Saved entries
☆ ☆ ☆ ☆ ☆

-- ==== Sys2Proof/Machine/Dispatch.lean ====
section
/-! DEFINITION. The meaning of each command, one arm per row of the opcode table. -/

namespace Sys2Proof.Machine

open Sys2Proof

☆ ☆ ☆ ☆ ☆

### ACTION ITEM
All of the entries should be written out again exactly.

### ANSWER SPACE
-- ==== Sys2Proof/Machine/Dispatch.lean ====
section
/-! DEFINITION. The meaning of each command, one arm per row of the opcode table. -/

namespace Sys2Proof.Machine

open Sys2Proof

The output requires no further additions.